International Society of Thrombosis and Haemostasis	Prophylactic dose low molecular weight heparin (LMWH) which should be considered in all patients
Swiss Society of Hematology	All hospitalized COVID‐19 patients should receive pharmacological thromboprophylaxis
American Society of Hematology	Prophylactic dose LMWH is recommended in all patients	Thromboprophylaxis is recomended if risk factors of VTE present at the time of discharge
British Thoracic Society	D‐Dimer thresholds of <1000 ng/mL, 1000‐3000 ng/mL and >3000 ng/mL to identify patients who should receive standard‐dose, intermediate‐dose and treatment‐dose anticoagulation	Extended thromboprophylaxis on discharge can be considered if the patient is considered at high risk of VTE (eg past history VTE, cancer, significantly reduced mobility, critical care admission)
Canadian Critical Care Society	Use pharmacological prophylaxis in critically ill patients
Chinese Guidelines	Anticoagulation therapy should be initated for severe COVID‐19 patients
Germany society of thrombosis and Hematology	Prophylactic dose LMWH is recommended in all patients
Saudi Ministry of Health Protocole	LMWH should be considered in all patients (including non‐critically ill) requiring hospital admission
American College of Chest Physician	Prophylactic dose of LMWH or Fondaparinux (non‐critically ill patients) Prophylactic dose of LMWH (Critically ill patients)	Extended thromboprophylaxis is not recommended after discharge of patients Routine thromboprophylaxis is not recommended in nonhospitalized patients
International Society on Thrombosis and Hemostasis	Prophylactic dose of LMWH (non‐critically ill patients) Prophylactic dose of LMWH, half‐therapeutic dose of LMWH (for high risk patients) (Critically ill patients)	LMWH/Direct oral anticoagulants for up to 30 days can be considered (if high thrombosis risk and low bleeding risk present) (after discharge) Routine thromboprophylaxis is not recommended in nonhospitalized patients

This should also be maintained at home for after hospital discharge or in the pre‐hospital phase, in case of pre‐existing or persisting VTE risk factors (i.e., reduced mobility, body mass index (BMI) >30, previous VTE, active cancer, etc.).
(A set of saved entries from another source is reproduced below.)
-- ==== Sys2Proof/Certificates/Slice0/Obligations.lean ====
section
/-! DEFINITION. The statements for the provers. A statement about a command says where it completes, what it leaves in
the registers and parts it writes, what it raises, and, as a Frame or an EventFrame, that it changes nothing else. -/
open Sys2Proof Sys2Proof.Machine

/-- A step takes the command at the front of the queue and answers what its meaning answers on the state with the queue's
rest. The queue is the model's own (log 1). -/
def Obligations.StepRunsFront : Prop := ∀ (s : State) (c : Instr) (r : List Instr),
  s.pending = c :: r → step s = exec c { s with pending := r }

/-- With no command waiting the block idles: a choice of the model (log 1). -/
def Obligations.StepIdles : Prop := ∀ (s : State), s.pending = [] → step s = .next s

/-- A step that goes on takes exactly the front command off the queue, whatever the command does (log 1). -/
def Obligations.StepTakesOneCommand : Prop := ∀ (s t : State) (c : Instr) (r : List Instr),
  s.pending = c :: r → step s = .next t → t.pending = r

/-- Every command goes on, from every state: no meaning faults and none refuses, since a command that cannot occur in a
state keeps it (log 3). -/
def Obligations.EveryCommandGoesOn : Prop := ∀ (c : Instr) (s : State), Answers c s fun t => t.pending = s.pending

/-- The machine right after reset: without power (R67), every register at the reset value of the register map, the
measurement registers zero (R82), and no command waiting. -/
def Obligations.ResetState : Prop :=
  (∀ a, State.reset.rd a = resetVal a) ∧ State.reset.power = .unpowered ∧ (∀ n : Fin 4, State.reset.mr[n] = 0) ∧
  State.reset.pending = [] ∧ State.reset.Wf ∧ State.reset.Chained

/-- Every step keeps the one form of the register file, the latched file, MRAM and Burin's memories, so that equal
contents stay equal data. -/
def Obligations.StepKeepsForm : Prop := ∀ (s t : State), step s = .next t → s.Wf → t.Wf

/-- R82: MR0 to MR3 read as zero after reset; an extension of MR1 by the 32 bytes D of MR_DATA sets MR1 to
SHA-256(MR1 ‖ D) and increments MR_CNT[1], one of another target does nothing; and no command sets a measurement register to anything but zero or an
extension of what it reached before. -/
def Obligations.MeasurementRegisters : Prop :=
  (∀ n : Fin 4, State.reset.mr[n] = 0) ∧
  (∀ s : State, s.burinReaches = true →
    Answers (.extend 1) s fun t =>
      t.mr[1] = digestBV (sha256 (bytesLE 32 s.mr[1].toNat ++ s.regBytes MR_DATA 8)) ∧
      (t.rd (mrCnt 1)).toNat = min ((s.rd (mrCnt 1)).toNat + 1) 0xFFFFFFFF ∧ (∀ n : Fin 4, n ≠ 1 → t.mr[n] = s.mr[n]) ∧ Frame [mrCnt 1] [.mr] s t) ∧
  (∀ (s : State) (k : BitVec 2), s.burinReaches = true → k ≠ 1 → Answers (.extend k) s fun t => t = s) ∧
  ∀ s t : State, step s = .next t → s.Chained → t.Chained

/-- R82 (spec 04): EXTEND. Of target 1 it sets MR1 to SHA-256 of MR1 followed by the 32 bytes of MR_DATA, counts the
extension in MR_CNT[1], which stays at its highest value, and changes no other measurement register; of another target, and
while Burin does not run, it changes nothing. -/
def Obligations.ExtendMeasurement : Prop := ∀ (s : State),
  (s.burinReaches = true → Answers (.extend 1) s fun t =>
    t.mr = s.mr.set 1 (digestBV (sha256 (bytesLE 32 s.mr[1].toNat ++ s.regBytes MR_DATA 8))) ∧
    (t.rd (mrCnt 1)).toNat = min ((s.rd (mrCnt 1)).toNat + 1) 0xFFFFFFFF ∧ Frame [mrCnt 1] [.mr] s t) ∧
  (∀ k : BitVec 2, s.burinReaches = false ∨ k ≠ 1 → Answers (.extend k) s fun t => t = s)

/-- R175, R177, R178, R179 (spec 08): each transition of a feed's state machine, from the state and condition that the
table gives it. A disqualification leaves the feed ABSENT, or QUARANTINED with the DISQ_MAXth inside DISQ_WIN; the gate
is off in both. -/
def Obligations.FeedStates : Prop := ∀ (s : State) (x : Fin 2), s.engines = true →
  (s.feedState x = feedAbsent → s.flag (FEED_CFG x) FEED_CFG_EN = true → s.feedInWindow x = true →
    Answers (.feedWindowEntry x) s fun t => t.feedState x = feedQualifying ∧ t.feeds[x].qualAt = s.clk.frames ∧
      Frame [FEED_STAT x] [.snap, .feeds] s t) ∧
  (s.feedState x = feedQualifying → s.feeds[x].qualAt + 50 * max 1 (s.latchedF PATH_CFG PATH_CFG_FEED_QUAL) ≤ s.clk.frames →
    Answers (.feedQualified x) s fun t => t.feedState x = feedQualified ∧ t.get (FEED_STAT x) FEED_STAT_GATE_ON = 1 ∧
      t.path = (if s.path = pathOnBattery then pathReturning else s.path) ∧
      EventFrame [FEED_STAT x, PATH_STAT, SEQ_THR_STAT thDown] [.snap, .feeds, .seq] s t) ∧
  (s.feedIn x = true → ∀ (v : BitVec 16) (d : BitVec 8), ∀ c ∈ [(Instr.feedUvDisqualification x v d, FEED_STAT_UV),
      (Instr.feedOvCutoff x v, FEED_STAT_OV)],
    (c.2 = FEED_STAT_UV → v.toNat < s.feedUv x ∧ s.deglitch x ≤ d.toNat) → (c.2 = FEED_STAT_OV → s.feedOv x < v.toNat) →
    Answers c.1 s fun t => t.get (FEED_STAT x) c.2 = 1 ∧ t.get (FEED_STAT x) FEED_STAT_GATE_ON = 0 ∧
      t.feedState x = (if s.quarantines x then feedQuarantined else feedAbsent) ∧ s.HandsOver t ∧
      EventFrame [FEED_STAT x, PATH_STAT] [.feeds, .chg, .est] s t) ∧
  (s.feedIsQual x = true → 5000 ≤ s.feeds[x].lagRun →
    Answers (.inrushFailed x) s fun t => t.get (FEED_STAT x) FEED_STAT_INRUSH = 1 ∧
      t.get (FEED_STAT x) FEED_STAT_GATE_ON = 0 ∧
      t.feedState x = (if s.quarantines x then feedQuarantined else feedAbsent) ∧ s.HandsOver t ∧
      EventFrame [FEED_STAT x, PATH_STAT] [.feeds, .chg, .est] s t) ∧
  (s.feedState x = feedQuarantined → s.feeds[x].quarEnd ≤ s.opt.ms →
    Answers (.quarantineEnd x) s fun t => t.feedState x = feedAbsent ∧ t.get (FEED_STAT x) FEED_STAT_GATE_ON = 0 ∧
      t.get (FEED_STAT x) FEED_STAT_DISQ = 0 ∧ t.feeds[x].disqs = [] ∧ EventFrame [FEED_STAT x] [.feeds] s t) ∧
  Answers (.feedDisable x) s (fun t => t.get (FEED_CFG x) FEED_CFG_EN = 0 ∧ t.feedState x = feedAbsent ∧
      t.get (FEED_STAT x) FEED_STAT_GATE_ON = 0 ∧ s.HandsOver t ∧
      Frame [FEED_CFG x, FEED_STAT x, PATH_STAT] [.chg, .est] s t) ∧
  (s.feedIsQual x = true → Answers (.reverseBlocking x) s fun t =>
      t = { s with feeds := s.feeds.set x { s.feeds[x] with revSeen := true } })

/-- R180 to R184, R346 (spec 08): the path's transitions and the trip of BOW, and the end of UP's start inhibit. -/
def Obligations.PathStates : Prop := ∀ (s : State),
  (s.engines = true → s.path = pathHandover → s.chg.handAt < s.clk.frames →
    Answers .onBatteryDeclared s fun t => t.path = pathOnBattery ∧ t.get CHG_STAT CHG_STAT_SUSP = 1 ∧
      t.get PATH_STAT PATH_STAT_HANDOVERS = min (s.get PATH_STAT PATH_STAT_HANDOVERS + 1) 255 ∧
      t.raisedCode 0x4A 0 ∧ EventFrame [PATH_STAT, CHG_STAT] [.snap] s t) ∧
  (s.engines = true → s.path = pathReturning → s.busUp = true →
    Answers .returnToFeed s fun t => t.path = pathOnFeed ∧ t.get PATH_STAT PATH_STAT_BOW_ARMED = 0 ∧
      t.get CHG_STAT CHG_STAT_SUSP = 0 ∧ t.get PLATE_STAT PLATE_STAT_BLOCKED = 0 ∧ t.raisedCode 0x4B 0 ∧
      EventFrame [PATH_STAT, CHG_STAT, PLATE_STAT] [.snap, .chg, .gg, .nv] s t) ∧
  (s.power = .run → s.flag PATH_STAT PATH_STAT_BOW_ARMED = true → s.chg.bowDone = false →
    ∀ v : BitVec 16, v.toNat < s.bowLevel → Answers (.bowTrip v) s fun t => t.get PATH_STAT PATH_STAT_BOW = 1 ∧ t.get PLATE_STAT PLATE_STAT_BLOCKED = 1 ∧
      t.chg.bowDone = true ∧ t.raisedCode 0x4C 0 ∧ EventFrame [PATH_STAT, PLATE_STAT] [.chg, .nv] s t) ∧
  (s.engines = true → s.thState thUp = thHeld → s.seq.heldVsys = true → s.vsysStarts = true →
    Answers .upInhibitRelease s fun t => t.get PATH_STAT PATH_STAT_UP_INHIB = 0 ∧ t.seq.heldVsys = false ∧
      t.thState thUp = (if s.seq.heldFn then thHeld else thRunning) ∧
      Frame [PATH_STAT, SEQ_THR_STAT thUp] [.snap, .seq] s t)

/-- R188, R197 (spec 08): what each command of the charger does from a state that accepts it, and that it is ignored
with ESN 0x56 from one that does not. -/
def Obligations.ChargerCommands : Prop := ∀ (s : State),
  (s.chgDue 1 = true → s.chgState ∈ [chgIdle, chgZch, chgSafeHold] → s.chg.packId = true → s.cellCause = false → s.mevCause = false →
    Answers .chgStart s fun t => t.chgState = s.chgEval ∧ t.chg.safeOn = true ∧ t.chg.safeMs = 0 ∧ t.chg.preMs = 0 ∧
      (s.path ≠ pathOnFeed → t.get CHG_STAT CHG_STAT_SUSP = 1) ∧ EventFrame [CHG_STAT, CHG_TIME] [.snap, .chg] s t) ∧
  (s.chgDue 2 = true → charging s.chgState = true → s.safeDone = false →
    Answers .chgTerminate s fun t => t.chgState = chgZch ∧ t.chg.safeOn = false ∧
      t.get CHG_STAT CHG_STAT_HOLD_REL = 0 ∧ t.raisedCode 0x4E (chgZch + 16 * s.chgState) ∧
      EventFrame [CHG_STAT] [.snap, .chg] s t) ∧
  (s.chgDue 3 = true → charging s.chgState = true →
    Answers .chgHold s fun t => t.chgState = chgZch ∧ t.get CHG_STAT CHG_STAT_HOLD_REL = 1 ∧
      t.chg.safeMs = s.chg.safeMs ∧ t.chg.preMs = s.chg.preMs ∧ t.chg.safeOn = s.chg.safeOn ∧
      EventFrame [CHG_STAT] [.snap, .chg] s t) ∧
  (s.chgDue 4 = true → s.chgState = chgZch → s.flag CHG_STAT CHG_STAT_HOLD_REL = true →
    Answers .chgRelease s fun t => t.chgState = s.chgEval ∧ t.get CHG_STAT CHG_STAT_HOLD_REL = 0 ∧
      t.chg.safeMs = s.chg.safeMs ∧ EventFrame [CHG_STAT] [.snap, .chg] s t) ∧
  (s.chgDue 5 = true → s.chgState ≠ chgNoPack → s.chgState ≠ chgPackQual →
    Answers .chgStop s fun t => t.chgState = chgIdle ∧ t.chg.safeOn = false ∧ t.chg.preOn = false ∧
      EventFrame [CHG_STAT] [.snap, .chg] s t) ∧
  (charging s.chgState = false →
    ∀ c ∈ [(Instr.chgTerminate, 2), (.chgHold, 3)], s.chgDue c.2 = true → Answers c.1 s fun t => t.chgState = s.chgState ∧ t.raisedCode 0x56 0 ∧
      EventFrame [] [.snap, .chg] s t)

/-- R188, R190 to R192, R195 (spec 08): the charger's transitions, each from its state and condition, and what it raises.
A removed pack by PACK_ID and its return, the exits of the phases, the timers and the stop causes. -/
def Obligations.ChargerTransitions : Prop := ∀ (s : State), s.engines = true →
  (50 ≤ s.chg.exitRun → ∀ c ∈ [(Instr.trickleExit, chgTrickle, chgPre), (.preExit, chgPre, chgCC), (.ccToCv, chgCC, chgCV)],
    s.chgState = c.2.1 → Answers c.1 s fun t => t.chgState = c.2.2 ∧ t.raisedCode 0x4E (c.2.2 + 16 * c.2.1) ∧
      EventFrame [CHG_STAT] [.snap, .chg] s t) ∧
  (s.safeDone = true → charging s.chgState = true →
    Answers .safetyTimerExpiry s fun t => t.chgState = chgZch ∧ t.get CHG_STAT CHG_STAT_TMR_EXP = 1 ∧
      t.chg.safeOn = false ∧ t.raisedCode 0x4F 0x01 ∧ EventFrame [CHG_STAT] [.snap, .chg] s t) ∧
  (s.safeDone = true → s.chgState = chgSafeHold →
    Answers .safetyTimerExpiry s fun t => t.chgState = chgSafeHold ∧ t.chg.zeroHold = true ∧
      t.raisedCode 0x4F 0x01 ∧ EventFrame [CHG_STAT] [.snap, .chg] s t) ∧
  (s.preDone = true → s.chgState ∈ [chgTrickle, chgPre] →
    Answers .prechargeTimerExpiry s fun t => t.chgState = chgZch ∧ t.get CHG_STAT CHG_STAT_PRE_EXP = 1 ∧
      t.chg.preOn = false ∧ t.raisedCode 0x4F 0x02 ∧ EventFrame [CHG_STAT] [.snap, .chg] s t) ∧
  (∀ k : Fin 8, 5 ≤ s.chg.ovRun[k] → charging s.chgState = true →
    Answers (.stopCause (.cell k)) s fun t => t.chgState = chgZch ∧ t.get CHG_STAT CHG_STAT_CELL_OV = 1 ∧
      (s.chg.ovSaid = false → t.raisedCode 0x52 0) ∧ EventFrame [CHG_STAT] [.snap, .chg] s t) ∧
  (∀ n : Fin 96, s.mevStands n = true → s.stopNamed n = true → charging s.chgState = true →
    Answers (.stopCause (.mev n)) s fun t => t.chgState = chgZch ∧ t.get CHG_STAT CHG_STAT_STOPEV = 1 ∧
      (n.val ∉ s.chg.mevSaid → t.raisedCode 0x53 0) ∧ EventFrame [CHG_STAT] [.snap, .chg] s t) ∧
  (s.chgState ∈ [chgIdle, chgTrickle, chgPre, chgCC, chgCV, chgZch, chgPackQual] → s.path = pathOnFeed →
    ∀ how : Removal, s.removalFound how = true → Answers (.packRemoved how) s fun t => t.chgState = chgNoPack ∧
      (how = .byId → t.chg.packId = false) ∧ t.get CHG_STAT CHG_STAT_NOPACK = 1 ∧
      t.raisedCode 0x50 (if how = .byId then 1 else 2) ∧
      EventFrame [CHG_STAT, GG_EFLAGS] [.chg, .est, .gg, .nv] s t) ∧
  (s.chgState = chgNoPack →
    Answers .packIdClosed s fun t => t.chgState = chgPackQual ∧ t.chg.packId = true ∧
      t.chg.qualEnd = s.clk.frames + 500 * max 1 (s.latchedF CHG_NOPACK CHG_NOPACK_PACK_QUAL) ∧
      t.raisedCode 0x4E (chgPackQual + 16 * chgNoPack) ∧ EventFrame [CHG_STAT] [.chg] s t) ∧
  (s.chgState = chgPackQual → s.chg.qualEnd ≤ s.clk.frames → s.est.running = false → s.firstHigh 8 = none →
    Answers .packQualElapsed s fun t => t.chgState = (if s.lowBelow (s.latchedF CHG_VTH CHG_VTH_V_TRK) then chgTrickle else chgPre) ∧
      t.chg.safeMs = 0 ∧ t.chg.preMs = 0 ∧ t.est.reinsert = some s.seedVoltage ∧ t.raisedCode 0x51 0 ∧
      EventFrame [CHG_STAT, CHG_TIME] [.snap, .chg, .est] s t) ∧
  (s.chgState = chgPackQual → s.chg.qualEnd ≤ s.clk.frames → ∀ k, s.firstHigh 8 = some k →
    Answers .packQualElapsed s fun t => t.chgState = chgZch ∧ t.get CHG_STAT CHG_STAT_CELL_OV = 1 ∧
      t.raisedCode 0x52 0 ∧ EventFrame [CHG_STAT] [.snap, .chg] s t) ∧
  (s.chgState = chgZch → 50 ≤ s.chg.shortRun → s.chg.shortSaid = false →
    Answers .zchShort s fun t => t.get CHG_STAT CHG_STAT_ZCH_SHORT = 1 ∧ t.chgState = chgZch ∧ t.chg.shortSaid = true ∧
      t.raisedCode 0x54 0 ∧ EventFrame [CHG_STAT] [.snap, .chg] s t)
While the number of patients with COVID‐19 increases, in light of newly updated data on patients with COVID‐19, we believe that it is prudent to use TP in some patients, especially with the evidence of activation of the coagulation system (eg, increased D‐Dimer levels) on admission.

Conflicts of Interest

The authors have no conflicts of interest to declare.

Ethics

The article does not contain the participation of any human being and animal.

Verification

All the authors have seen the manuscript and agree to the content and data. All the authors played a significant role in the paper.